Embodiment 2.15d-PGJ
2and △
12-PGJ
2the mensuration of physicochemical property of PLGA nanoparticle:
1. assay method:
(1) dynamic light scattering principle measures nanoparticle particle diameter: the nano suspending liquid prepared is diluted 100 times by volume, and nanometer particle size analyser is measured, and result gets 3 meansigma methodss measured.
(2) form of transmission electron microscope observing nanoparticle: by volume suspension is diluted 100 times, copper sheet dips a little and sucks surplus liquid with filter paper, and 1 ℅ phosphotungstic acid dyeing, after natural air drying, observes under transmission electron microscope.

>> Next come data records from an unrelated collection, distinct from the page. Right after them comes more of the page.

/-! ### `requestStep` -/

@[simp] theorem requestStep_par : (requestStep s).par = s.par := rfl
@[simp] theorem requestStep_cfg : (requestStep s).cfg = s.cfg := rfl
@[simp] theorem requestStep_rb : (requestStep s).rb = s.rb := rfl
@[simp] theorem requestStep_trg : (requestStep s).trg = s.trg := rfl
@[simp] theorem requestStep_c : (requestStep s).c = s.c := rfl
@[simp] theorem requestStep_err : (requestStep s).err = s.err := rfl
@[simp] theorem requestStep_bw : (requestStep s).bw = s.bw := rfl
@[simp] theorem requestStep_seg : (requestStep s).seg = s.seg := rfl
@[simp] theorem requestStep_semResp : (requestStep s).semResp = s.semResp := rfl
@[simp] theorem requestStep_br :
    (requestStep s).br = { s.br with latched := true, waiting := true, inWindow := false } := rfl
@[simp] theorem requestStep_blkq : (requestStep s).blkq = s.blkq := rfl
@[simp] theorem requestStep_pool : (requestStep s).pool = s.pool := rfl
@[simp] theorem requestStep_cmdq : (requestStep s).cmdq = s.cmdq := rfl
@[simp] theorem requestStep_segGen : (requestStep s).segGen = s.segGen := rfl
@[simp] theorem requestStep_rspq : (requestStep s).rspq = s.rspq := rfl
@[simp] theorem requestStep_port : (requestStep s).port = s.port := rfl
@[simp] theorem requestStep_uop : (requestStep s).uop = s.uop := rfl
@[simp] theorem requestStep_agenda : (requestStep s).agenda = s.agenda := rfl
@[simp] theorem requestStep_turnNo : (requestStep s).turnNo = s.turnNo := rfl
@[simp] theorem requestStep_free : (requestStep s).free = s.free := rfl

/-! ### `resetEngine` -/

@[simp] theorem resetEngine_par : (resetEngine s).par = s.par := rfl
@[simp] theorem resetEngine_cfg : (resetEngine s).cfg = s.cfg := rfl
@[simp] theorem resetEngine_rb : (resetEngine s).rb = s.rb := rfl
@[simp] theorem resetEngine_c : (resetEngine s).c = s.c := rfl
@[simp] theorem resetEngine_err : (resetEngine s).err = s.err := rfl
@[simp] theorem resetEngine_bw : (resetEngine s).bw = s.bw := rfl
@[simp] theorem resetEngine_seg : (resetEngine s).seg = s.seg := rfl
@[simp] theorem resetEngine_semReq : (resetEngine s).semReq = s.semReq := rfl
@[simp] theorem resetEngine_semResp : (resetEngine s).semResp = s.semResp := rfl
@[simp] theorem resetEngine_br : (resetEngine s).br = s.br := rfl
@[simp] theorem resetEngine_blkq : (resetEngine s).blkq = s.blkq := rfl
@[simp] theorem resetEngine_pool : (resetEngine s).pool = s.pool := rfl
@[simp] theorem resetEngine_cmdq : (resetEngine s).cmdq = s.cmdq := rfl
@[simp] theorem resetEngine_segGen : (resetEngine s).segGen = s.segGen := rfl
@[simp] theorem resetEngine_rspq : (resetEngine s).rspq = s.rspq := rfl
@[simp] theorem resetEngine_port : (resetEngine s).port = s.port := rfl
@[simp] theorem resetEngine_uop : (resetEngine s).uop = s.uop := rfl
@[simp] theorem resetEngine_agenda : (resetEngine s).agenda = s.agenda := rfl
@[simp] theorem resetEngine_turnNo : (resetEngine s).turnNo = s.turnNo := rfl
@[simp] theorem resetEngine_free : (resetEngine s).free = s.free := rfl

/-! ### `setEdge` -/

@[simp] theorem setEdge_par (edge : Edge) : (setEdge edge s).par = s.par := rfl
@[simp] theorem setEdge_cfg (edge : Edge) : (setEdge edge s).cfg = s.cfg := rfl
@[simp] theorem setEdge_rb (edge : Edge) : (setEdge edge s).rb = s.rb := rfl
@[simp] theorem setEdge_c (edge : Edge) : (setEdge edge s).c = s.c := rfl
@[simp] theorem setEdge_err (edge : Edge) : (setEdge edge s).err = s.err := rfl
@[simp] theorem setEdge_bw (edge : Edge) : (setEdge edge s).bw = s.bw := rfl
@[simp] theorem setEdge_seg (edge : Edge) : (setEdge edge s).seg = s.seg := rfl
@[simp] theorem setEdge_semReq (edge : Edge) : (setEdge edge s).semReq = s.semReq := rfl
@[simp] theorem setEdge_semResp (edge : Edge) : (setEdge edge s).semResp = s.semResp := rfl
@[simp] theorem setEdge_br (edge : Edge) : (setEdge edge s).br = s.br := rfl
@[simp] theorem setEdge_blkq (edge : Edge) : (setEdge edge s).blkq = s.blkq := rfl
@[simp] theorem setEdge_pool (edge : Edge) : (setEdge edge s).pool = s.pool := rfl
@[simp] theorem setEdge_cmdq (edge : Edge) : (setEdge edge s).cmdq = s.cmdq := rfl
@[simp] theorem setEdge_segGen (edge : Edge) : (setEdge edge s).segGen = s.segGen := rfl
@[simp] theorem setEdge_rspq (edge : Edge) : (setEdge edge s).rspq = s.rspq := rfl
@[simp] theorem setEdge_port (edge : Edge) : (setEdge edge s).port = s.port := rfl
@[simp] theorem setEdge_uop (edge : Edge) : (setEdge edge s).uop = s.uop := rfl
@[simp] theorem setEdge_agenda (edge : Edge) : (setEdge edge s).agenda = s.agenda := rfl
@[simp] theorem setEdge_turnNo (edge : Edge) : (setEdge edge s).turnNo = s.turnNo := rfl
@[simp] theorem setEdge_free (edge : Edge) : (setEdge edge s).free = s.free := rfl

/-! ### `processLane` -/

@[simp] theorem processLane_par (lane : List Byte) : (processLane lane s).par = s.par := rfl
@[simp] theorem processLane_cfg (lane : List Byte) : (processLane lane s).cfg = s.cfg := rfl
@[simp] theorem processLane_rb (lane : List Byte) : (processLane lane s).rb = s.rb := rfl
@[simp] theorem processLane_c (lane : List Byte) : (processLane lane s).c = s.c := rfl
@[simp] theorem processLane_err (lane : List Byte) : (processLane lane s).err = s.err := rfl
@[simp] theorem processLane_bw (lane : List Byte) : (processLane lane s).bw = s.bw := rfl
@[simp] theorem processLane_seg (lane : List Byte) : (processLane lane s).seg = s.seg := rfl
@[simp] theorem processLane_semReq (lane : List Byte) :
    (processLane lane s).semReq = s.semReq := rfl
@[simp] theorem processLane_semResp (lane : List Byte) :
    (processLane lane s).semResp = s.semResp := rfl
@[simp] theorem processLane_br (lane : List Byte) : (processLane lane s).br = s.br := rfl
@[simp] theorem processLane_blkq (lane : List Byte) : (processLane lane s).blkq = s.blkq := rfl
@[simp] theorem processLane_pool (lane : List Byte) : (processLane lane s).pool = s.pool := rfl
@[simp] theorem processLane_cmdq (lane : List Byte) : (processLane lane s).cmdq = s.cmdq := rfl
@[simp] theorem processLane_segGen (lane : List Byte) : (processLane lane s).segGen = s.segGen := rfl
@[simp] theorem processLane_rspq (lane : List Byte) : (processLane lane s).rspq = s.rspq := rfl
@[simp] theorem processLane_port (lane : List Byte) : (processLane lane s).port = s.port := rfl
@[simp] theorem processLane_uop (lane : List Byte) : (processLane lane s).uop = s.uop := rfl
@[simp] theorem processLane_agenda (lane : List Byte) :
    (processLane lane s).agenda = s.agenda := rfl
@[simp] theorem processLane_turnNo (lane : List Byte) :
    (processLane lane s).turnNo = s.turnNo := rfl
@[simp] theorem processLane_free (lane : List Byte) : (processLane lane s).free = s.free := rfl

/-! ### `configureRing` -/

@[simp] theorem configureRing_par (cap : BitVec 33) (ch : Fin 4) :
    (configureRing cap ch s).par = s.par := rfl
@[simp] theorem configureRing_cfg (cap : BitVec 33) (ch : Fin 4) :
    (configureRing cap ch s).cfg = s.cfg := rfl
@[simp] theorem configureRing_trg (cap : BitVec 33) (ch : Fin 4) :
    (configureRing cap ch s).trg = s.trg := rfl
@[simp] theorem configureRing_c (cap : BitVec 33) (ch : Fin 4) :
    (configureRing cap ch s).c = s.c := rfl
@[simp] theorem configureRing_err (cap : BitVec 33) (ch : Fin 4) :
    (configureRing cap ch s).err = s.err := rfl
@[simp] theorem configureRing_bw (cap : BitVec 33) (ch : Fin 4) :
    (configureRing cap ch s).bw = s.bw := rfl
@[simp] theorem configureRing_seg (cap : BitVec 33) (ch : Fin 4) :
    (configureRing cap ch s).seg = s.seg := rfl
@[simp] theorem configureRing_semReq (cap : BitVec 33) (ch : Fin 4) :
    (configureRing cap ch s).semReq = s.semReq := rfl
@[simp] theorem configureRing_semResp (cap : BitVec 33) (ch : Fin 4) :
    (configureRing cap ch s).semResp = s.semResp := rfl
@[simp] theorem configureRing_br (cap : BitVec 33) (ch : Fin 4) :
    (configureRing cap ch s).br = s.br := rfl
@[simp] theorem configureRing_blkq (cap : BitVec 33) (ch : Fin 4) :
    (configureRing cap ch s).blkq = s.blkq := rfl
@[simp] theorem configureRing_pool (cap : BitVec 33) (ch : Fin 4) :
    (configureRing cap ch s).pool = s.pool := rfl
@[simp] theorem configureRing_cmdq (cap : BitVec 33) (ch : Fin 4) :
    (configureRing cap ch s).cmdq = s.cmdq := rfl
@[simp] theorem configureRing_segGen (cap : BitVec 33) (ch : Fin 4) :
    (configureRing cap ch s).segGen = s.segGen := rfl
@[simp] theorem configureRing_rspq (cap : BitVec 33) (ch : Fin 4) :
    (configureRing cap ch s).rspq = s.rspq := rfl
@[simp] theorem configureRing_port (cap : BitVec 33) (ch : Fin 4) :
    (configureRing cap ch s).port = s.port := rfl
@[simp] theorem configureRing_uop (cap : BitVec 33) (ch : Fin 4) :
    (configureRing cap ch s).uop = s.uop := rfl
@[simp] theorem configureRing_agenda (cap : BitVec 33) (ch : Fin 4) :
    (configureRing cap ch s).agenda = s.agenda := rfl
@[simp] theorem configureRing_turnNo (cap : BitVec 33) (ch : Fin 4) :
    (configureRing cap ch s).turnNo = s.turnNo := rfl
@[simp] theorem configureRing_free (cap : BitVec 33) (ch : Fin 4) :
    (configureRing cap ch s).free = s.free := rfl

/-! ### `setVertical` -/

@[simp] theorem setVertical_par (level hyst : Byte) :
    (setVertical level hyst s).par = s.par := by unfold setVertical; split <;> rfl
@[simp] theorem setVertical_cfg (level hyst : Byte) :
    (setVertical level hyst s).cfg = s.cfg := by unfold setVertical; split <;> rfl
@[simp] theorem setVertical_rb (level hyst : Byte) :
    (setVertical level hyst s).rb = s.rb := by unfold setVertical; split <;> rfl
@[simp] theorem setVertical_c (level hyst : Byte) :
    (setVertical level hyst s).c = s.c := by unfold setVertical; split <;> rfl
@[simp] theorem setVertical_bw (level hyst : Byte) :
    (setVertical level hyst s).bw = s.bw := by unfold setVertical; split <;> rfl
@[simp] theorem setVertical_seg (level hyst : Byte) :
    (setVertical level hyst s).seg = s.seg := by unfold setVertical; split <;> rfl
@[simp] theorem setVertical_semReq (level hyst : Byte) :
    (setVertical level hyst s).semReq = s.semReq := by unfold setVertical; split <;> rfl
@[simp] theorem setVertical_semResp (level hyst : Byte) :
    (setVertical level hyst s).semResp = s.semResp := by unfold setVertical; split <;> rfl
@[simp] theorem setVertical_br (level hyst : Byte) :
    (setVertical level hyst s).br = s.br := by unfold setVertical; split <;> rfl
@[simp] theorem setVertical_blkq (level hyst : Byte) :
    (setVertical level hyst s).blkq = s.blkq := by unfold setVertical; split <;> rfl
@[simp] theorem setVertical_pool (level hyst : Byte) :
    (setVertical level hyst s).pool = s.pool := by unfold setVertical; split <;> rfl
@[simp] theorem setVertical_cmdq (level hyst : Byte) :
    (setVertical level hyst s).cmdq = s.cmdq := by unfold setVertical; split <;> rfl
@[simp] theorem setVertical_segGen (level hyst : Byte) :
    (setVertical level hyst s).segGen = s.segGen := by unfold setVertical; split <;> rfl
@[simp] theorem setVertical_rspq (level hyst : Byte) :
    (setVertical level hyst s).rspq = s.rspq := by unfold setVertical; split <;> rfl
@[simp] theorem setVertical_port (level hyst : Byte) :
    (setVertical level hyst s).port = s.port := by unfold setVertical; split <;> rfl
@[simp] theorem setVertical_uop (level hyst : Byte) :
    (setVertical level hyst s).uop = s.uop := by unfold setVertical; split <;> rfl
@[simp] theorem setVertical_agenda (level hyst : Byte) :
    (setVertical level hyst s).agenda = s.agenda := by unfold setVertical; split <;> rfl
@[simp] theorem setVertical_turnNo (level hyst : Byte) :
    (setVertical level hyst s).turnNo = s.turnNo := by unfold setVertical; split <;> rfl
@[simp] theorem setVertical_free (level hyst : Byte) :
    (setVertical level hyst s).free = s.free := by unfold setVertical; split <;> rfl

(3) the centrifugal and high efficiency liquid phase chromatographic analysis method (High performance liquid chromatography analysis, HPLC) of ultrafiltration measures carrying drug ratio and the release in vitro behavior of nanoparticle:
1) high performance liquid chromatography is first used to draw variable concentrations: 15d-PGJ
2and △
12-PGJ
2the standard curve of standard substance in methanol solution: during HPLC working sample, select the chromatographic column of C18 (anti-phase, 5 μm, 110A, 150 × 4.60mm), 25 DEG C, mobile phase is made up of 17mM phosphoric acid/acetonitrile (v/v=50/50), filters before using through 0.22 μm of oil film, each injection 20 μ L samples, flow velocity is 1mL/min, is to record peak area under the condition of 230nm at wavelength.According to concentration and the peak area recorded of standard substance, draw 15d-PGJ
2/ △
12-PGJ
2standard curve in methanol solution,
2) carrying drug ratio measures: by nano suspending liquid high speed centrifugation, get supernatant, measure wherein 15d-PGJ
2/ △
12-PGJ
2amount M
1, according to formula, envelop rate=(M
always-M
1)/M
always℅, calculates carrying drug ratio.Repeat 3 times, average.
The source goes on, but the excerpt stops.